- _TASK REQUIREMENTS_:
Copy each line of the records that includes "request".

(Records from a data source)
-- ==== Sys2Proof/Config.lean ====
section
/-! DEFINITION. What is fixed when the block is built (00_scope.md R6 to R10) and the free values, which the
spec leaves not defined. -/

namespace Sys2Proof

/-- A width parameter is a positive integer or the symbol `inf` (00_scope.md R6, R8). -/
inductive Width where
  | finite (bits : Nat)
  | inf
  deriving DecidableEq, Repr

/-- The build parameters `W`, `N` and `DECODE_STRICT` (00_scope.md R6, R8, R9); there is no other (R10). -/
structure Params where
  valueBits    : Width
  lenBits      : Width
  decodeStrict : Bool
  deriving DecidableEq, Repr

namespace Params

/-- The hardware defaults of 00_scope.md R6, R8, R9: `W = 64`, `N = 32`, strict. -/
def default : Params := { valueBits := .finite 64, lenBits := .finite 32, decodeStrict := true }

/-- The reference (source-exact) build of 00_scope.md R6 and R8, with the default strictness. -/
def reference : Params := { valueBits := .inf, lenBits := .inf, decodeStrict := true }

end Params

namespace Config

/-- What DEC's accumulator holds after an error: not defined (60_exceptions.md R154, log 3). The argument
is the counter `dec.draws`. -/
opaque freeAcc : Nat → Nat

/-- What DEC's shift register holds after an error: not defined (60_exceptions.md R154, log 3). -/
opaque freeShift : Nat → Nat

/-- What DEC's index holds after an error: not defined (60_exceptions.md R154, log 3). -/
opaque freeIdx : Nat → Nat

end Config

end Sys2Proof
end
...
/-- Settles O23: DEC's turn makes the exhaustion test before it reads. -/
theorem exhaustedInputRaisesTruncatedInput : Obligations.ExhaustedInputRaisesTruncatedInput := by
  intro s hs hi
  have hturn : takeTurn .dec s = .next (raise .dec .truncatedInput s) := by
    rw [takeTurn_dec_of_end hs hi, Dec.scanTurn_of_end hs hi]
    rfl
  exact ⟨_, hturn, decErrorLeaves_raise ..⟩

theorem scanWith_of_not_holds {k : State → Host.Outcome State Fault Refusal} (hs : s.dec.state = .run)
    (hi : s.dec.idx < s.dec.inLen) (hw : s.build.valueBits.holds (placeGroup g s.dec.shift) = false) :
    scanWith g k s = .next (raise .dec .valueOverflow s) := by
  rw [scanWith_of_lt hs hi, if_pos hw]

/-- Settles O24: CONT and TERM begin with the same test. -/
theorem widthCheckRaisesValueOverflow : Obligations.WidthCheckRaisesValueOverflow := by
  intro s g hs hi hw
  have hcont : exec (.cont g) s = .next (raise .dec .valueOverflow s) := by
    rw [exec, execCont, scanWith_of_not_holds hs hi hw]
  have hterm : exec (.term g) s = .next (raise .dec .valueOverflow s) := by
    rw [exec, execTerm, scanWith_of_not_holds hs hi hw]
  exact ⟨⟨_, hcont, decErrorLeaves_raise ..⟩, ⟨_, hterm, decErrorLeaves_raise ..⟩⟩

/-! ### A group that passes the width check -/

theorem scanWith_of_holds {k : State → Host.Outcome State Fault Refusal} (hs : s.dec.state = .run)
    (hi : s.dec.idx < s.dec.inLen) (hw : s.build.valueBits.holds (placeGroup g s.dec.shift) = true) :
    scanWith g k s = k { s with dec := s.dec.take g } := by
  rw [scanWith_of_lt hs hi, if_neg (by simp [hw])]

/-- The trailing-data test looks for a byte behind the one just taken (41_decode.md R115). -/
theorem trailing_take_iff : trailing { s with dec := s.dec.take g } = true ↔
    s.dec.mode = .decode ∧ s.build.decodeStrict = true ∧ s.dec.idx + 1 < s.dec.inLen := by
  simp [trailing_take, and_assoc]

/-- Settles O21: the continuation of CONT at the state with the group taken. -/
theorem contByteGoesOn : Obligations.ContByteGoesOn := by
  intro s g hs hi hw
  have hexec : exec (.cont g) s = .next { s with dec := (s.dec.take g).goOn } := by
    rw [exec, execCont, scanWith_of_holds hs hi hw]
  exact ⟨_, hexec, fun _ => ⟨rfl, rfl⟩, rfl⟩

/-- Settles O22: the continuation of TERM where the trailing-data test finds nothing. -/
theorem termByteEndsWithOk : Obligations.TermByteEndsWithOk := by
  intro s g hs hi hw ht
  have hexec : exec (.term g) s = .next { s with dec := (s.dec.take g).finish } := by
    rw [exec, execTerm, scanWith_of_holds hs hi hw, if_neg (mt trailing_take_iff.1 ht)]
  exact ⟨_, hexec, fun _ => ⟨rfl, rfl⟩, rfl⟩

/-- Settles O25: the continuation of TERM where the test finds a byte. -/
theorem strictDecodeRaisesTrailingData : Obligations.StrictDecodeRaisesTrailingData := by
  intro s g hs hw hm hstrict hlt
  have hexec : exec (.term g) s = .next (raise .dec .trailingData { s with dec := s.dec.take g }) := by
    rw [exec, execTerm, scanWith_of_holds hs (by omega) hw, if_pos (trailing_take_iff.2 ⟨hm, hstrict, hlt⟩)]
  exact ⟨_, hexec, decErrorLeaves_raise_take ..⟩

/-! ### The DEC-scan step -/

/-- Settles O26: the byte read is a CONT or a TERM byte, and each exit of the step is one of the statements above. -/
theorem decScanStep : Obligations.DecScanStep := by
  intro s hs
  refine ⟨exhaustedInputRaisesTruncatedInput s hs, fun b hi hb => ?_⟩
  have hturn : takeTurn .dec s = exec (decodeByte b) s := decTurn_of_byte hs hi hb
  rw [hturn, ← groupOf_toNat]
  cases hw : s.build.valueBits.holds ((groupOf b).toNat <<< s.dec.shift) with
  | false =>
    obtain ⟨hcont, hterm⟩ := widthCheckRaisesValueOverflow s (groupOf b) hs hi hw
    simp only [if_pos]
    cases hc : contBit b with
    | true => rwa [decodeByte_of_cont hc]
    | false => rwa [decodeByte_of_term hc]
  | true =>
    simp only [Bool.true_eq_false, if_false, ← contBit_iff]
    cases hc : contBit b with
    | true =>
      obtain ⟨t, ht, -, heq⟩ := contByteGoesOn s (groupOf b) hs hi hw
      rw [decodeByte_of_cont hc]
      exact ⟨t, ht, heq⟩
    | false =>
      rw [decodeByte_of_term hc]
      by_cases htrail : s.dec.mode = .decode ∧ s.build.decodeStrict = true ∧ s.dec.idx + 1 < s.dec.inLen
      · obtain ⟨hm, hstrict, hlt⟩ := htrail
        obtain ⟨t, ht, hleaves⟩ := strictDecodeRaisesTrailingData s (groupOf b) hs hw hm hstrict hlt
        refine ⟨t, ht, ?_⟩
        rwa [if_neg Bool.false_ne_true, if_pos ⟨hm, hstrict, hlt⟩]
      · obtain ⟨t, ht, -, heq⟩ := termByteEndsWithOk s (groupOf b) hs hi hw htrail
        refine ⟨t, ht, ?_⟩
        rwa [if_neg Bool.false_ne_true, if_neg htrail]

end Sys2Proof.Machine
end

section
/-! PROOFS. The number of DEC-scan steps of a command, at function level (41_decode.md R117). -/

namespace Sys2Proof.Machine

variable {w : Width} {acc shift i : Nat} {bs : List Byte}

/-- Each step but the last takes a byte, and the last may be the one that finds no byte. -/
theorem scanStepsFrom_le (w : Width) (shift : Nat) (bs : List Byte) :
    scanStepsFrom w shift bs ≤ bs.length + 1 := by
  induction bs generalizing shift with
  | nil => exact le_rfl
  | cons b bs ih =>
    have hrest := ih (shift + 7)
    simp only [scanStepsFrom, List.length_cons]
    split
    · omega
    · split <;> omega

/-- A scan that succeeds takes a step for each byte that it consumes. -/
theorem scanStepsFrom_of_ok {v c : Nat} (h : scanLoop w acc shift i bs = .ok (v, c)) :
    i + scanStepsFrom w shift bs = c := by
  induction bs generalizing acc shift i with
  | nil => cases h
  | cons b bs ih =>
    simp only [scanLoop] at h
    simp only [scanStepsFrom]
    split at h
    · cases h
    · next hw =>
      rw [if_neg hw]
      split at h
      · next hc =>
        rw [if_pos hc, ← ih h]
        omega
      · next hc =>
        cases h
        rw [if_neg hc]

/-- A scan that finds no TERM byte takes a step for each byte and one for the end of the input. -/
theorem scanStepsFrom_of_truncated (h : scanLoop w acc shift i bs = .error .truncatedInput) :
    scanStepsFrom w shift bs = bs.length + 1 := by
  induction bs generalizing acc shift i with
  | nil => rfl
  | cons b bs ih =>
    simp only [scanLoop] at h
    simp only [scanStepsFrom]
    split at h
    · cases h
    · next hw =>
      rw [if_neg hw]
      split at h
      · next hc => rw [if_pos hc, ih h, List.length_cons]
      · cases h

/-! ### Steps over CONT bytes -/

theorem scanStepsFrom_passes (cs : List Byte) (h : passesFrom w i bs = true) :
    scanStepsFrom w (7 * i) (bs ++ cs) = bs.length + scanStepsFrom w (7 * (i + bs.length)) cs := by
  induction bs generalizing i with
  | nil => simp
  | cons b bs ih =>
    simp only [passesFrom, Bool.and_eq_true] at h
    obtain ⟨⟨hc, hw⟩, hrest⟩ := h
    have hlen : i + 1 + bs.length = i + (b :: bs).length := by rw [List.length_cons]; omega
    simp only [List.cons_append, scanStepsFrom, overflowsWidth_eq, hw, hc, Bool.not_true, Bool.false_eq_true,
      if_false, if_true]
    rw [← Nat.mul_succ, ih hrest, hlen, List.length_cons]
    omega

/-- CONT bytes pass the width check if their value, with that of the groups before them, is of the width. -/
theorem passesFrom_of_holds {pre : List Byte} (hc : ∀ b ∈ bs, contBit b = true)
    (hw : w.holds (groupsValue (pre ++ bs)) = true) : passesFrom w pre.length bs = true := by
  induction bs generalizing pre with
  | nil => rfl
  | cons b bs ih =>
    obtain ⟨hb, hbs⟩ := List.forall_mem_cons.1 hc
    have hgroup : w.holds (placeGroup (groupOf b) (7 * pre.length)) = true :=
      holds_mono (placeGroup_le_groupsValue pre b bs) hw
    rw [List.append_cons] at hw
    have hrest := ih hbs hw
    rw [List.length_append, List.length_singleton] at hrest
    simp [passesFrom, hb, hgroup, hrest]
* * *
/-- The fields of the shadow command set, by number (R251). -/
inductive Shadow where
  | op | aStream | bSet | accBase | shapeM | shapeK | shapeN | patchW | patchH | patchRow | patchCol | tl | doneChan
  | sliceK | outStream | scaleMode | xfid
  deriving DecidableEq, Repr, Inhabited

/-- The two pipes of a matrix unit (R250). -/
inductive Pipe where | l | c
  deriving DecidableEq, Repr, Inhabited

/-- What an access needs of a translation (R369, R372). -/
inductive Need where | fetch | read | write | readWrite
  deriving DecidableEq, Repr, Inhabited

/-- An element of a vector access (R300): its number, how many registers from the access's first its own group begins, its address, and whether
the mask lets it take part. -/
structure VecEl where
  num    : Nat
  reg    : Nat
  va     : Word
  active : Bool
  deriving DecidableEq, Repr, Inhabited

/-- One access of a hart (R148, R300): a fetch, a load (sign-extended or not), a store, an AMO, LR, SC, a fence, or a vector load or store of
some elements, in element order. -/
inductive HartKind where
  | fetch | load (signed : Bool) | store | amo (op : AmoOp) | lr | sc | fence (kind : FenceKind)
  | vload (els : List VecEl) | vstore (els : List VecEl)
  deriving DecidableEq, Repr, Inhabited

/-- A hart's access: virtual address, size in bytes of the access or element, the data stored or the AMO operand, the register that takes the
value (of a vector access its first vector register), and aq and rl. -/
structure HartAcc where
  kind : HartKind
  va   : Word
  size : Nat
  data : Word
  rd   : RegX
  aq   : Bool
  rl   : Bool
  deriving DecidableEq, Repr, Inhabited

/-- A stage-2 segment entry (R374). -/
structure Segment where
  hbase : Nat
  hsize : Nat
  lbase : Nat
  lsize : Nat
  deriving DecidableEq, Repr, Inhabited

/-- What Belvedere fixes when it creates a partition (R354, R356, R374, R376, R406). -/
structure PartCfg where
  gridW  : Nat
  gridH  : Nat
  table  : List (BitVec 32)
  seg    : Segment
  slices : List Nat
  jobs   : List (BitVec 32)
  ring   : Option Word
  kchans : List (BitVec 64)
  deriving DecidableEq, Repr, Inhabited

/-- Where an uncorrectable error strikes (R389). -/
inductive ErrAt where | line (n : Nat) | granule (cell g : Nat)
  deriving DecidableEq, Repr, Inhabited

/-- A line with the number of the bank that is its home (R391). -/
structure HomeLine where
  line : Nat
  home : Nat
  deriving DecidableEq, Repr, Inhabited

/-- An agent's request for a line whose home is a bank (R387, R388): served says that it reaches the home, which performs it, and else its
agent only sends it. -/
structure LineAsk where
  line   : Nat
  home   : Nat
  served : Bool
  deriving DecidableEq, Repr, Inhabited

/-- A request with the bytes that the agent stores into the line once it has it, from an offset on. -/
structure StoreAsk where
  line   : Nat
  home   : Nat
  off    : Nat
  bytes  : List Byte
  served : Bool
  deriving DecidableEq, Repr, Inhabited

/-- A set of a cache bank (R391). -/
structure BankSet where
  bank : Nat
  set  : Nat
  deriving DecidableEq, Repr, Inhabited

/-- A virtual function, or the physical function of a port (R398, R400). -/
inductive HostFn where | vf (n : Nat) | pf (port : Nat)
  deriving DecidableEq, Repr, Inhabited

- _TASK OUTPUT_:
/-- An agent's request for a line whose home is a bank (R387, R388): served says that it reaches the home, which performs it, and else its
/-- A request with the bytes that the agent stores into the line once it has it, from an offset on. -/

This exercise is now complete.